▶ **WORK ORDER**:
Find the line with "is finished. -/" in the entries below. Repeat it, every following line, and the line with "(Reg.ethPortStatus p) 0 2 2)", exactly and with nothing added.

▶ **AVAILABLE DATA**:
-- ==== Sys2Proof/Machine/Ethernet.lean ====
section
/-! DEFINITION. Ethernet ports of 04_sweep_intake.md and 03_position_and_time.md: port control, receive checks, PTP
steering, matching, admission, delivery, transmission and transmit stamps (R57, R80 to R84, R109 to R121, R144 to R146). A
frame is its bytes from the destination address, without its FCS. -/

namespace Sys2Proof.Machine

/-! ### Port control (R55 to R57, R111, R115) -/

def portState (s : State) (p : Nat) : Nat := s.fld (Reg.ethPortStatus p) 0 2
def ethPort (s : State) (p : Nat) : EthPort := Tab.get (fun _ => (⟨[], none⟩ : EthPort)) s.intake.ports p
def setEthPort (s : State) (p : Nat) (x : EthPort) : State :=
  { s with intake := { s.intake with ports := Tab.set (fun _ => (⟨[], none⟩ : EthPort)) s.intake.ports p x } }
def portLink (s : State) (p : Nat) : Bool := s.bit (Reg.ethPortStatus p) 3
/-- ETH_PORT_CFG holds a combination an enable refuses (R115). -/
def portCfgBad (s : State) (p : Nat) : Bool :=
  let fec := s.fld (Reg.ethPortCfg p) 1 2
  fec == 3 || (fec == 2 && s.bit (Reg.ethPortCfg p) 0)
/-- The link of port p changes; a port that is OFF has no link. -/
def setPortLink (p : Nat) (up : Bool) (s : State) : State :=
  if portLink s p == up then s
  else
    let s := (s.putB (Reg.ethPortStatus p) 3 up).putB (Reg.ethPortStatus p) 4 true
    if up then s else s.satF (Reg.ethPortStatus p) 16 16
/-- An OFF port becomes ENABLED, or its enable is refused. -/
def portStart (p : Nat) (s : State) : State :=
  if portCfgBad s p then setPortLink p false ((s.putF (Reg.ethPortStatus p) 0 2 0).putB (Reg.ethPortStatus p) 5 true)
  else s.putF (Reg.ethPortStatus p) 0 2 1

/-- ETH_PORT_ENABLE (R55, R115). -/
def execEthPortEnable (p : Fin 8) : State → Res State :=
  hostWrite .fabric fun s =>
    match enableReq (portState s p) (s.bit (Reg.ethPortStatus p) 2) with
    | .start => .next (portStart p s)
    | .latch => .next (s.putB (Reg.ethPortStatus p) 2 true)
    | _ => .next s

/-- ETH_PORT_DISABLE (R55, R57). The drain keeps its instant: a frame already in reception then is finished. -/
def execEthPortDisable (p : Fin 8) : State → Res State :=
  hostWrite .fabric fun s =>
    match disableReq (portState s p) (s.bit (Reg.ethPortStatus p) 2) with
    | .drain => .next ((setEthPort s p { ethPort s p with drain := some s.pos.now }).putF (Reg.ethPortStatus p) 0 2 2)
    | .unlatch => .next (s.putB (Reg.ethPortStatus p) 2 false)
    | _ => .next s

/-- ETH_PORT_DRAIN_COMPLETE (R56, R57, R111, R115). -/
def execEthPortDrainComplete (p : Fin 8) (s : State) : Res State :=
  onlyIf (s.cclk && portState s p == 2) (fun s =>
    if s.bit (Reg.ethPortStatus p) 2 then portStart p (s.putB (Reg.ethPortStatus p) 2 false)
    else setPortLink p false (s.putF (Reg.ethPortStatus p) 0 2 0)) s

/-- ETH_LINK_CHANGE (R111): block lock or remote fault changes at a port that is not OFF. -/
def execEthLinkChange (p : Fin 8) (up : Bool) (s : State) : Res State :=
  onlyIf (s.cclk && (portState s p == 1 || portState s p == 2)) (setPortLink p up) s

/-! ### Reading a frame -/

/-- An 802.1Q tag follows the addresses. -/
def tagged (f : List Byte) : Bool := beAt f 12 2 == 0x8100
/-- Offset of the EtherType after at most one tag, and the EtherType. -/
def typeOff (f : List Byte) : Nat := if tagged f then 16 else 12
def etherType (f : List Byte) : Nat := beAt f (typeOff f) 2
/-- Offset and length of the IPv4 header. -/
def ipOff (f : List Byte) : Nat := typeOff f + 2
def ipHdr (f : List Byte) : Nat := 4 * (beAt f (ipOff f) 1 % 16)
/-- IPv4 carrying UDP (check 7). -/
def isUdp (f : List Byte) : Bool := etherType f == 0x0800 && beAt f (ipOff f) 1 / 16 == 4 && beAt f (ipOff f + 9) 1 == 17
/-- Offset of the UDP header. -/
def udpOff (f : List Byte) : Nat := ipOff f + ipHdr f
def srcIp (f : List Byte) : Nat := beAt f (ipOff f + 12) 4
def srcUdp (f : List Byte) : Nat := beAt f (udpOff f) 2
def dstUdp (f : List Byte) : Nat := beAt f (udpOff f + 2) 2
/-- The UDP payload. -/
def udpPayload (f : List Byte) : List Byte := slice f (udpOff f + 8) (beAt f (udpOff f + 4) 2 - 8)

/-- Sum of big-endian 16-bit words. -/
def wordSum : List Byte → Nat
  | a :: b :: l => 256 * a.toNat + b.toNat + wordSum l
  | [a] => 256 * a.toNat
  | [] => 0
/-- The one's complement sum of a header is all ones. -/
def ipSumOk (h : List Byte) : Bool :=
  let n := wordSum h
  let n := n % 65536 + n / 65536
  (n % 65536 + n / 65536) == 65535

/-- Check 8: header checksum, no fragment, lengths consistent with the frame. The UDP length is the IPv4 payload
length. -/
def ipOk (f : List Byte) : Bool :=
  let total := beAt f (ipOff f + 2) 2
  let frag := beAt f (ipOff f + 6) 2
  decide (20 ≤ ipHdr f) && ipSumOk (slice f (ipOff f) (ipHdr f)) && frag % 0x4000 == 0
    && decide (ipHdr f + 8 ≤ total ∧ ipOff f + total ≤ f.length) && beAt f (udpOff f + 4) 2 == total - ipHdr f

/-- PAUSE and priority flow control (check 6). -/
def isPause (f : List Byte) : Bool := beAt f 12 2 == 0x8808 && (beAt f 14 2 == 0x0001 || beAt f 14 2 == 0x0101)

/-- The destination is the port MAC, broadcast or a group address (check 5). -/
def forUs (s : State) (p : Nat) (f : List Byte) : Bool :=
  f.take 6 == natLe 6 (s.rdQ (Reg.ethMac p) 2) || (leAt f 0 1).testBit 0

/-! ### The receive FIFO (R128) -/

/-- Bytes held in the receive FIFO of a port. -/
def fifoHeld (s : State) (p : Nat) : Nat :=
  ((s.intake.frames.filter fun f => f.port == p).map fun f => (f.id, f.fifo)).dedup.map Prod.snd |>.sum

/-- Bytes of a receive FIFO. -/
def fifoSize : Nat := 262144

/-! ### Matching (R117, R118) -/

/-- A received frame as matching and delivery see it. -/
structure RxFrame where
  id : Nat
  port : Nat
  frame : List Byte
  /-- bytes from destination address to FCS -/
  len : Nat
  t : TStamp
  deriving DecidableEq, Repr

/-- The frame matches context x. -/
def ctxMatches (s : State) (r : RxFrame) (x : Nat) : Bool :=
  let c := ctxOf s x
  let f := r.frame
  (ctxPart s x).isSome && c.kind != .unused && c.port == r.port && c.srcIp == srcIp f
    && (c.srcUdp == 0 || c.srcUdp == srcUdp f) && c.dstUdp == dstUdp f
    && (!c.matchVid || (tagged f && beAt f 14 2 % 4096 == c.vid))

/-- The lowest-numbered matching context of each partition that owns a match, in ascending partition. -/
def deliveries (s : State) (r : RxFrame) : List (Nat × Nat) :=
  (List.range 8).filterMap fun n =>
    ((List.range (partEntry s n).ctxCount).map fun i => (partEntry s n).ctxFirst + i).find?
        (fun x => ctxPart s x == some n && ctxMatches s r x)
      |>.map fun x => (n, x)

/-! ### Delivery (R119, R120, R123, R133, R141, R144) -/

/-- A POINT delivery is committed: it waits for insertion into the OPEN buffer of its grid, if the grid is its partition's
and has one. -/
def commitPoint (n x : Nat) (r : RxFrame) (s : State) : State :=
  let c := ctxOf s x
  let pay := udpPayload r.frame
  if pay.length < templateNeed (templateOf s c.sel) then (s.sat (Reg.intakeCtxOther x)).putB (Reg.intakeCtxFlags x) 0 true
  else
    let g := match gridOf s c.bind with
      | none => none
      | some g => if g.part = n then some g else none
    let k := match g with | none => 0 | some g => g.counter
    let fr : PointFrame := {
      id := r.id, port := r.port, ctx := x, part := n, grid := c.bind, t := r.t, payload := pay, fifo := r.len
      buf := match g with | none => none | some g => g.find .open
      count := pkCount s k, dir := s.fld (Reg.posPkStatus k) 0 2, changes := (pickOf s k).changes
      t0 := BitVec.ofNat 128 (s.rdQ (Reg.posPkLastT0 k) 4), t1 := BitVec.ofNat 128 (s.rdQ (Reg.posPkLastT1 k) 4) }
    { s with intake := { s.intake with frames := s.intake.frames ++ [fr] } }

/-- A RAW delivery is written to its queue (R144); a queue that does not take it drops it. -/
def commitRaw (x : Nat) (r : RxFrame) (s : State) : State :=
  let c := ctxOf s x
  let pay := udpPayload r.frame
  let cut := decide (qEsize s c.queue < 32 + pay.length)
  match engCommit c.queue
    (natLe 16 r.t.toNat ++ natLe 8 (pickStamp s (c.bind % 4)).toNat ++ natLe 4 (pay.length % 65536 + (if cut then 65536 else 0))
      ++ zeros 4 ++ pay) s with
  | (true, s) => s
  | (false, s) => s.putB (Reg.intakeCtxFlags x) 1 true

/-- One delivery of a frame to context x of partition n. -/
def deliver (r : RxFrame) (d : Nat × Nat) (s : State) : Res State :=
  let (n, x) := d
  let s := s.putB (Reg.intakeCtxFlags x) 4 true
  if !ptEnabled s n then .next ((s.sat (Reg.intakeCtxOther x)).putB (Reg.intakeCtxFlags x) 2 true)
  else
    let c := ctxOf s x
    let cost := r.len * 8000
    if c.rate = 0 ∨ c.tokens < cost then .next (s.sat (Reg.intakeCtxRate x))
    else
      let s := (setCtx s x { c with tokens := c.tokens - cost }).sat (Reg.intakeCtxFrames x)
      match c.kind with
      | .point => .next (commitPoint n x r s)
      | .raw => .next (commitRaw x r s)
      | .image => if imageOutside s x then oc 143 else .next (imageFrame x r.t (udpPayload r.frame) s)
      | .unused => .next s

/-- Deliver a frame to every context that takes it. -/
def deliverAll (r : RxFrame) : List (Nat × Nat) → State → Res State
  | [], s => .next s
  | d :: l, s => andThen (deliver r d s) (deliverAll r l)

/-- What the deliveries of a frame may write into queues. -/
def deliverRanges (s : State) (ds : List (Nat × Nat)) : EngRanges :=
  ds.flatMap fun d =>
    let c := ctxOf s d.2
    match c.kind with
    | .raw => commitRange s c.queue
    | .image => ringRange s c.queue
    | _ => []

/-- The next received frame takes a number. -/
def nextFrame (s : State) : State := { s with intake := { s.intake with nextId := s.intake.nextId + 1 } }

/-! ### Reception (R80, R81, R112, R116) -/

/-- A frame is steered to the PTP queue of its port (R81). -/
def steeredL2 (s : State) (p : Nat) (f : List Byte) : Bool := s.bit (Reg.ethPtpCfg p) 0 && etherType f == 0x88F7
def steeredUdp (s : State) (p : Nat) (f : List Byte) : Bool :=
  s.bit (Reg.ethPtpCfg p) 1 && (dstUdp f == 319 || dstUdp f == 320)

/-- Count a frame that passed every check. -/
def rxGood (p len : Nat) (s : State) : State :=
  (s.sat (Reg.ethRxGood p)).wrQ (Reg.ethRxBytes p) 2 (s.rdQ (Reg.ethRxBytes p) 2 + len)

/-- Write a steered frame into the PTP queue (R81). The length it gives is that of the bytes it may hold, so without the FCS:
DESIGN CHOICE, log entry 69, R81 does not say. -/
def ptpSteer (p : Nat) (t : TStamp) (f : List Byte) (s : State) : State :=
  let q := s.fld (Reg.ethPtpCfg p) 16 10
  let cut := decide (qEsize s q < 20 + f.length)
  (engCommit q (natLe 16 t.toNat
    ++ natLe 4 (f.length % 2 ^ 14 + (if cut then 2 ^ 14 else 0) + (if tagged f then 2 ^ 15 else 0)) ++ f) s).2

/-- The receive checks in order: the counter of the first that fails (R116). Check 10 is the match. -/
def rxFail (s : State) (p : Nat) (f : List Byte) (fcsOk cut : Bool) : Option Nat :=
  let len := f.length + 4
  if !s.pins.pfN then some (Reg.ethRxPfLost p)
  else if cut then some (Reg.ethRxAborted p)
  else if !fcsOk then some (Reg.ethRxFcs p)
  else if len < 64 ∨ 9216 < len then some (Reg.ethRxSize p)
  else if !forUs s p f then some (Reg.ethRxNotUs p)
  else if isPause f then some (Reg.ethRxPause p)
  else if !steeredL2 s p f && !isUdp f then some (Reg.ethRxNotIp p)
  else if !steeredL2 s p f && !ipOk f then some (Reg.ethRxIpErr p)
  else if fifoSize < fifoHeld s p + len then some (Reg.ethRxFifo p)
  else none

/-- Port p takes or sends a frame whose first octet came `ago` units of 2⁻¹⁶ ns before now: it is ENABLED, or it drains and the frame
was in reception or in transmission when the drain began (R57). -/
def portTakes (s : State) (p ago : Nat) : Bool :=
  portState s p == 1 ||
    (portState s p == 2 && match (ethPort s p).drain with
      | none => false
      | some d => decide (s.pos.now * 2 ^ 14 ≤ d * 2 ^ 14 + ago))

/-- ETH_FRAME_RECEIVE (R57, R80, R81, R116 to R121): a frame ends at port p, `ago` units of 2⁻¹⁶ ns after its first octet
behind the start frame delimiter, which its stamp names. While PF_N is low every frame is lost and counted (R27); frames that
arrive while CCLK is stopped are lost uncounted (R597). So are those that arrive after PF_N has risen and before the resumption
is complete: DESIGN CHOICE, log entry 70, the spec does not say whether they are received or counted. -/
def execEthFrameReceive (p : Fin 8) (frame : List Byte) (fcsOk cut : Bool) (ago : Nat) (s : State) : Res State :=
  if !s.tclk || !portTakes s p ago || !(portLink s p || cut) || !(s.cclk || !s.pins.pfN) then .next s
  else
    match rxFail s p frame fcsOk cut with
    | some r => .next (s.sat r)
    | none =>
      let t := agoStamp s ago
      let len := frame.length + 4
      if steeredL2 s p frame || steeredUdp s p frame then
        engAccess s (commitRange s (s.fld (Reg.ethPtpCfg p) 16 10)) fun s => .next (ptpSteer p t frame (rxGood p len s))
      else
        let r : RxFrame := ⟨s.intake.nextId, p, frame, len, t⟩
        match deliveries s r with
        | [] => .next (s.sat (Reg.ethRxUnmatched p))
        | ds => engAccess s (deliverRanges s ds) fun s => deliverAll r ds (nextFrame (rxGood p len s))

/-! ### Transmission (R80, R82, R83, R145) -/

/-- Replace the transmit stamps of port p and show them; the port's vector is raised when stamps come to be held while
irq_en is set. -/
def setTxStamps (p : Nat) (l : List TxStamp) (s : State) : State :=
  let was := s.fld (Reg.ethTxtsStatus p) 0 4
  let s := setEthPort s p { ethPort s p with tx := l }
  let h := l.headD ⟨0, 0⟩
  let s := (s.putF (Reg.ethTxtsStatus p) 0 4 l.length).wrQ (Reg.ethTxtsHeadT p) 4 h.t.toNat
  let s := s.wrN (Reg.ethTxtsHeadId p) (h.id.toNat + (if l.isEmpty then 0 else 65536))
  if was == 0 && !l.isEmpty && s.bit (Reg.ethTxtsStatus p) 5 then s.raise (16 + p) else s

/-- The stamp point of a requested frame has passed, at the instant stamped `t` (R80, R82). -/
def txStamp (p id : Nat) (t : TStamp) (s : State) : State :=
  let l := (ethPort s p).tx
  if l.length < 8 then setTxStamps p (l ++ [⟨t, BitVec.ofNat 16 id⟩]) s
  else (s.putB (Reg.ethTxtsStatus p) 4 true).sat (Reg.ethTxtsOvfCount p)

/-- A frame as it goes out: padded to 64 bytes with its FCS, the CRC-32 of IEEE 802.3, appended (R145; log entry 71). -/
def framed (f : List Byte) : List Byte :=
  let b := f ++ zeros (60 - f.length)
  b ++ natLe 4 (crc32 b)

/-- ETH_FRAME_TRANSMIT (R80, R82, R145): the port has sent the oldest element of its transmit queue, whose first octet passed
the transmit balls `ago` units of 2⁻¹⁶ ns before now. -/
def execEthFrameTransmit (p : Fin 8) (ago : Nat) (s : State) : Res State :=
  let q := s.fld (Reg.ethTxQueue p) 0 10
  if !s.cclk || !portTakes s p ago || !portLink s p || !s.bit (Reg.ethTxQueue p) 16 || qCons s q != 3 then .next s
  else match qPeek s q with
    | none => .next s
    | some e =>
      engAccess s (takeRange s q) fun s =>
        let n := leAt e 0 2
        let s := qTake q s
        if n < 14 ∨ 9212 < n ∨ e.length < n + 16 then .next (s.sat (Reg.ethTxBad p))
        else
          let f := slice e 16 n
          let s := (s.emit (.frame p (framed f))).sat (Reg.ethTxFrames p)
          .next (if (leAt e 2 2).testBit 0 then txStamp p (leAt e 4 2) (agoStamp s ago) s else s)

/-- ETH_TXTS_POP (R83). -/
def execEthTxtsPop (p : Fin 8) : State → Res State :=
  hostWrite .fabric fun s => .next (setTxStamps p (ethPort s p).tx.tail s)

end Sys2Proof.Machine
end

▶ **SOLVED EXERCISE**:
/-- ETH_PORT_DISABLE (R55, R57). The drain keeps its instant: a frame already in reception then is finished. -/
def execEthPortDisable (p : Fin 8) : State → Res State :=
  hostWrite .fabric fun s =>
    match disableReq (portState s p) (s.bit (Reg.ethPortStatus p) 2) with
    | .drain => .next ((setEthPort s p { ethPort s p with drain := some s.pos.now }).putF (Reg.ethPortStatus p) 0 2 2)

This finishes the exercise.